– Это целиком моя идея, – сказал Карелли. – Я заставил Мориса пойти со мной. Не надо его наказывать.
– Ведь я уже говорил тебе, чтобы ты подумал над своим поведением, – сказал Мартин, пытаясь сдержать душивший его смех. Карелли низко склонил голову, изображая раскаяние. – Хотя результат твоих раздумий мне непонятен, но ведь теперь ты осознаешь, насколько был не прав?
– Мы не имели в виду ничего плохого, – оправдываясь, сказал Карелли. – Мы просто думали, что будет очень весело.
– Так бы оно и было, если бы не касалось юных леди. Надо быть очень-очень осторожным там, где может быть задета репутация юных дам.
– А они вообще ничего не делали, только одолжили нам одежду. И мы только подали еду...
– Я знаю.

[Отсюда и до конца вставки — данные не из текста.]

-- ==== Sys2Proof/Machine/Flags.lean ====
section
/-! DEFINITION. The notice sets: pulse and held notices, one set per port (section 9.1, R172 to R174). -/

namespace Sys2Proof.Machine

/-- The pulse kinds (section 9.1). -/
inductive Pulse where
  | modeChanged | zoneEntered | zoneLeft | zoneLimp | tractionLimited | brakeShortfall | claimExpired | drift
  | doorDisagree
  deriving DecidableEq, Repr

/-- The held kinds (section 9.1). -/
inductive HeldKind where
  | linkLost | wearWarn | wearLimit | wearInvalid | startLockout | stopTimeout | configDefaulted | ringFill
  deriving DecidableEq, Repr

/-- The pulse codes of section 9.1. -/
def Pulse.code : Pulse → Nat
  | .modeChanged => 0 | .zoneEntered => 1 | .zoneLeft => 2 | .zoneLimp => 3 | .tractionLimited => 4
  | .brakeShortfall => 5 | .claimExpired => 6 | .drift => 7 | .doorDisagree => 8

/-- The held codes of section 9.1. -/
def HeldKind.code : HeldKind → Nat
  | .linkLost => 0 | .wearWarn => 1 | .wearLimit => 2 | .wearInvalid => 3 | .startLockout => 4 | .stopTimeout => 5
  | .configDefaulted => 6 | .ringFill => 7

/-- The bit of a pulse kind. -/
def Pulse.bit (k : Pulse) : Word16 := 1 <<< k.code

/-- The bit of a held kind. -/
def HeldKind.bit (k : HeldKind) : Byte := 1 <<< k.code

/-- The bit of a subject: n - 1 for port number n, c - 1 for item code c (R180). -/
def subjectBit (n : Nat) : Byte := 1 <<< (n - 1)

/-- Whether a pulse kind is present. -/
def NoticeSet.hasPulse (n : NoticeSet) (k : Pulse) : Bool := n.pulses.getLsbD k.code

/-- Whether a held kind is present. -/
def NoticeSet.hasHeld (n : NoticeSet) (k : HeldKind) : Bool := n.held.getLsbD k.code

/-- A raise of a pulse kind: present once (R172). -/
def NoticeSet.addPulse (n : NoticeSet) (k : Pulse) : NoticeSet := { n with pulses := n.pulses ||| k.bit }

/-- A raise of a held kind, its subjects merged into the kind's set (R172). -/
def NoticeSet.addHeld (n : NoticeSet) (k : HeldKind) (subjects : Byte) : NoticeSet :=
  let n := { n with held := n.held ||| k.bit }
  match k with
  | .linkLost => { n with lostPorts := n.lostPorts ||| subjects }
  | .wearWarn => { n with warnItems := n.warnItems ||| subjects }
  | .wearLimit => { n with limitItems := n.limitItems ||| subjects }
  | .wearInvalid => { n with invalidItems := n.invalidItems ||| subjects }
  | .startLockout | .stopTimeout | .configDefaulted | .ringFill => n

/-- A held kind leaves its set with its whole subject set (R172, R174); `code` is 0 to 7. -/
def NoticeSet.dropHeld (n : NoticeSet) (code : Nat) : NoticeSet :=
  let n := { n with held := n.held &&& ~~~(1 <<< code : Byte) }
  if code = 0 then { n with lostPorts := 0 }
  else if code = 1 then { n with warnItems := 0 }
  else if code = 2 then { n with limitItems := 0 }
  else if code = 3 then { n with invalidItems := 0 }
  else n

/-- Every pulse leaves the set: at the start of a transmission that copied it (R173), at PARK entry (R36). -/
def NoticeSet.dropPulses (n : NoticeSet) : NoticeSet := { n with pulses := 0 }

/-- The state with the notice sets at a value. -/
def Device.setNotices (d : Device) (n : PerPort NoticeSet) : Device := { d with notices := n }

/-- A pulse raised in a port's set. -/
def Device.raisePulse (d : Device) (p : Port) (k : Pulse) : Device :=
  d.setNotices (d.notices.set p ((d.notices.get p).addPulse k))

/-- A held notice raised in a port's set, with subjects. -/
def Device.raiseHeld (d : Device) (p : Port) (k : HeldKind) (subjects : Byte) : Device :=
  d.setNotices (d.notices.set p ((d.notices.get p).addHeld k subjects))

/-- MODE_CHANGED in the sets of all five member ports (R24). -/
def Device.raiseModeChanged (d : Device) : Device :=
  d.setNotices (d.notices.mapMembers fun n => n.addPulse .modeChanged)

end Sys2Proof.Machine
end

Я знаю, что вы не хотели сделать ничего плохого, но слухи и сплетни очень жестоки к девушкам. И если однажды на них показали пальцем, то эту печать не смоешь никогда, поэтому вам следует быть более чем осторожными. Вы должны вести себя по отношению к девушкам безукоризненно. Понятно? Ясно?
Карелли понимающе посмотрел в глаза Мартина.
– Да, сэр.
– Очень хорошо. Теперь можешь идти, а ко мне пришли Мориса. Я подумаю о достойном наказании для вас обоих. – Когда Карелли дошел почти до двери, Мартин добавил: – Когда-нибудь все забудется, и вы должны будете повторить представление для меня и вашей мамы. Мне кажется, это будет очень забавно.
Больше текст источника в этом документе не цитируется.